Every line below between the line holding "theorem ctl_ctlShow (c" and the line holding "refine ((Prog.Only.onlyIn (l", inclusive, should be repeated exactly, and all other lines omitted.

Collection entries:
== Segment start ==
theorem stageAdvance_full {ok : Bool} {defects : List Nat} {s : State} (hWf : Instr.wellFormed (.stageAdvance ok defects) = true) (hStarted : s.coldT0.isSome = true)
    (hStage : s.rd DEV_STAT.STAGE = 6) (hReady : s.fullStart = true) (hPegs : s.pegs = []) :
    ∃ t, exec (.stageAdvance ok defects) s = .next t ∧ t.rd DEV_STAT.STAGE = 7 ∧ t.rd DEV_STAT.FULL_READY = 1 ∧
      (t.regsAt (regKey 1 0x10)).getLsbD 18 ∧ s.onlyIn t stageStepPieces := by
  have hPages : (each fullPages fun p => setF (BLK_STAT.READY p) 1).Only stageStepPieces := all_each _ _ fun _ _ => only_setF (by decide)
  have hShown : (setF DEV_STAT.FULL_READY 1).Only stageStepPieces := only_setF (by decide)
  have hRaised : (raise 1 18).Only stageStepPieces := only_raise (by decide) (by decide)
  have hStageOnly := fun u => (keeps_stageSeven u).onlyIn (l' := stageStepPieces) (by decide)
  have hKept := fun u => (keeps_stageSeven u).2.1 (regKey 1 0x10) 18 (by unfold Fld.covers; decide)
  refine ⟨_, exec_stageFull hWf hStarted hStage hReady, ?_⟩
  rw [toFull_run (s := s.begun) hPegs]
  refine ⟨rd_enterStage _ (by decide), ?_, ?_, begun_onlyIn (by decide) ?_⟩
  · rw [keeps_stageSeven.rd _ _ (by decide) (by unfold Fld.apart; decide), rd_raise _ (by decide), rd_setF_fits _ (by decide)]
  · rw [hKept]
    exact getLsbD_raise _ (by decide) (by decide) (by decide)
  · exact State.onlyIn_trans (hPages.onlyIn _) (State.onlyIn_trans (hShown.onlyIn _) (State.onlyIn_trans (hRaised.onlyIn _) (hStageOnly _)))

/-! ### The boot that tries again (R524, R632) -/

/-- The pieces that a boot that tries again may write. -/
def bootTimeoutPieces : List Piece := [[.regs, .blkUp, .bootAt, .ctl, .copyArea, .erases, .storeQ, .updSlot], irqPieces].flatten

theorem only_ctlShow (c : Control) : (ctlShow c).Only [.ctl, .regs] := fun s => all_seqs _ fun p hp => by
  simp only [List.mem_cons, List.not_mem_nil, or_false] at hp
  rcases hp with rfl | rfl | rfl | rfl | rfl | rfl | rfl | rfl | rfl | rfl | rfl | rfl | rfl
  · exact List.mem_cons_self
  iterate 4 exact (show Piece.regs ∈ _ by decide)
  iterate 8 exact only_setF (by decide)

theorem only_blockUp {p : Nat} : (blockUp p).Only bootTimeoutPieces := ⟨show Piece.blkUp ∈ _ by decide, only_setF (by decide), only_setF (by decide)⟩

/-- The core in recovery: its blocks come up, and its time runs from now. -/
def bootRecovers (now : Nat) : Prog := seqs [setF DEV_STAT.RECOVERY 1, each [5, 7, 8] blockUp, .put (.updSlot none), .put (.bootAt (some now))]

theorem only_bootRecovers (now : Nat) : (bootRecovers now).Only bootTimeoutPieces :=
  ⟨only_setF (by decide), all_each _ _ fun _ _ => only_blockUp, show Piece.updSlot ∈ _ by decide, show Piece.bootAt ∈ _ by decide⟩

theorem bootRecovers_run (now : Nat) (s : State) : (bootRecovers now).run s = (Prog.put (.bootAt (some now))).run
    ((Prog.put (.updSlot none)).run ((each [5, 7, 8] blockUp).run ((setF DEV_STAT.RECOVERY 1).run s))) := by
  rw [bootRecovers, run_seqs_cons, run_seqs_cons, run_seqs_cons, run_seqs_cons, run_seqs_nil]

theorem ctl_ctlShow (c : Control) (s : State) : ((ctlShow c).run s).ctl = c := by
  rw [ctlShow, run_look, run_seqs_cons]
  refine ((Prog.Only.onlyIn (l := [.regs]) (all_seqs _ fun p hp => ?_) _ .ctl (by decide)).symm).trans rfl
  simp only [List.mem_cons, List.not_mem_nil, or_false] at hp
  rcases hp with rfl | rfl | rfl | rfl | rfl | rfl | rfl | rfl | rfl | rfl | rfl | rfl
  iterate 4 exact (show Piece.regs ∈ _ by decide)
  iterate 8 exact only_setF (by decide)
== Segment end ==
• **Solution to this exercise**
theorem ctl_ctlShow (c : Control) (s : State) : ((ctlShow c).run s).ctl = c := by
  rw [ctlShow, run_look, run_seqs_cons]
  refine ((Prog.Only.onlyIn (l := [.regs]) (all_seqs _ fun p hp => ?_) _ .ctl (by decide)).symm).trans rfl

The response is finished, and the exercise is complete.